Stored data:
=======
@[simp] theorem State.emit_pending (o : Output) : (s.emit o).pending = s.pending := by unfold State.emit; split <;> rfl
@[simp] theorem State.emit_tb (o : Output) : (s.emit o).tb = s.tb := by unfold State.emit; split <;> rfl
@[simp] theorem State.emit_plant (o : Output) : (s.emit o).plant = s.plant := by unfold State.emit; split <;> rfl
@[simp] theorem State.emit_segs (o : Output) : (s.emit o).segs = s.segs := by unfold State.emit; split <;> rfl
@[simp] theorem State.emit_drops (o : Output) : (s.emit o).drops = s.drops := by unfold State.emit; split <;> rfl
@[simp] theorem State.emit_streams (o : Output) : (s.emit o).streams = s.streams := by unfold State.emit; split <;> rfl
@[simp] theorem State.emit_cores (o : Output) : (s.emit o).cores = s.cores := by unfold State.emit; split <;> rfl
@[simp] theorem State.emit_decSel (o : Output) : (s.emit o).decSel = s.decSel := by unfold State.emit; split <;> rfl
@[simp] theorem State.emit_encoder (o : Output) : (s.emit o).encoder = s.encoder := by unfold State.emit; split <;> rfl
@[simp] theorem State.emit_canvases (o : Output) : (s.emit o).canvases = s.canvases := by unfold State.emit; split <;> rfl
@[simp] theorem State.emit_gates (o : Output) : (s.emit o).gates = s.gates := by unfold State.emit; split <;> rfl
@[simp] theorem State.emit_waf (o : Output) : (s.emit o).waf = s.waf := by unfold State.emit; split <;> rfl
@[simp] theorem State.emit_cmp (o : Output) : (s.emit o).cmp = s.cmp := by unfold State.emit; split <;> rfl
@[simp] theorem State.emit_evc (o : Output) : (s.emit o).evc = s.evc := by unfold State.emit; split <;> rfl
@[simp] theorem State.emit_pairs (o : Output) : (s.emit o).pairs = s.pairs := by unfold State.emit; split <;> rfl
@[simp] theorem State.emit_flt (o : Output) : (s.emit o).flt = s.flt := by unfold State.emit; split <;> rfl
@[simp] theorem State.emit_cc (o : Output) : (s.emit o).cc = s.cc := by unfold State.emit; split <;> rfl
@[simp] theorem State.emit_boot (o : Output) : (s.emit o).boot = s.boot := by unfold State.emit; split <;> rfl
@[simp] theorem State.emit_dma (o : Output) : (s.emit o).dma = s.dma := by unfold State.emit; split <;> rfl
@[simp] theorem State.emit_nextId (o : Output) : (s.emit o).nextId = s.nextId := by unfold State.emit; split <;> rfl
@[simp] theorem State.emit_free (o : Output) : (s.emit o).free = s.free := by unfold State.emit; split <;> rfl

@[simp] theorem State.setPart_parts (p : Nat) (x : Partition) : (s.setPart p x).parts = tblSet {} s.parts p x := rfl
@[simp] theorem State.setSeg_segs (i : Nat) (x : Segment) : (s.setSeg i x).segs = tblSet {} s.segs i x := rfl
@[simp] theorem State.setDrop_drops (g : Nat) (x : Drop) : (s.setDrop g x).drops = tblSet {} s.drops g x := rfl
@[simp] theorem State.onTb_tb (f : Timebase → Timebase) : (s.onTb f).tb = f s.tb := rfl
@[simp] theorem State.onPlant_plant (f : Plant → Plant) : (s.onPlant f).plant = f s.plant := rfl
@[simp] theorem State.onFlt_flt (f : Flt → Flt) : (s.onFlt f).flt = f s.flt := rfl
@[simp] theorem State.onBoot_boot (f : Boot → Boot) : (s.onBoot f).boot = f s.boot := rfl
@[simp] theorem State.emit_out (o : Output) : (s.emit o).out = s.out ++ [o] := by unfold State.emit; split <;> rfl

end Sys2Proof.Machine
end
=======
Brief: For each line above that contains the word "tblSet", make a copy.

Response area:
@[simp] theorem State.setPart_parts (p : Nat) (x : Partition) : (s.setPart p x).parts = tblSet {} s.parts p x := rfl
@[simp] theorem State.setSeg_segs (i : Nat) (x : Segment) : (s.setSeg i x).segs = tblSet {} s.segs i x := rfl
@[simp] theorem State.setDrop_drops (g : Nat) (x : Drop) : (s.setDrop g x).drops = tblSet {} s.drops g x := rfl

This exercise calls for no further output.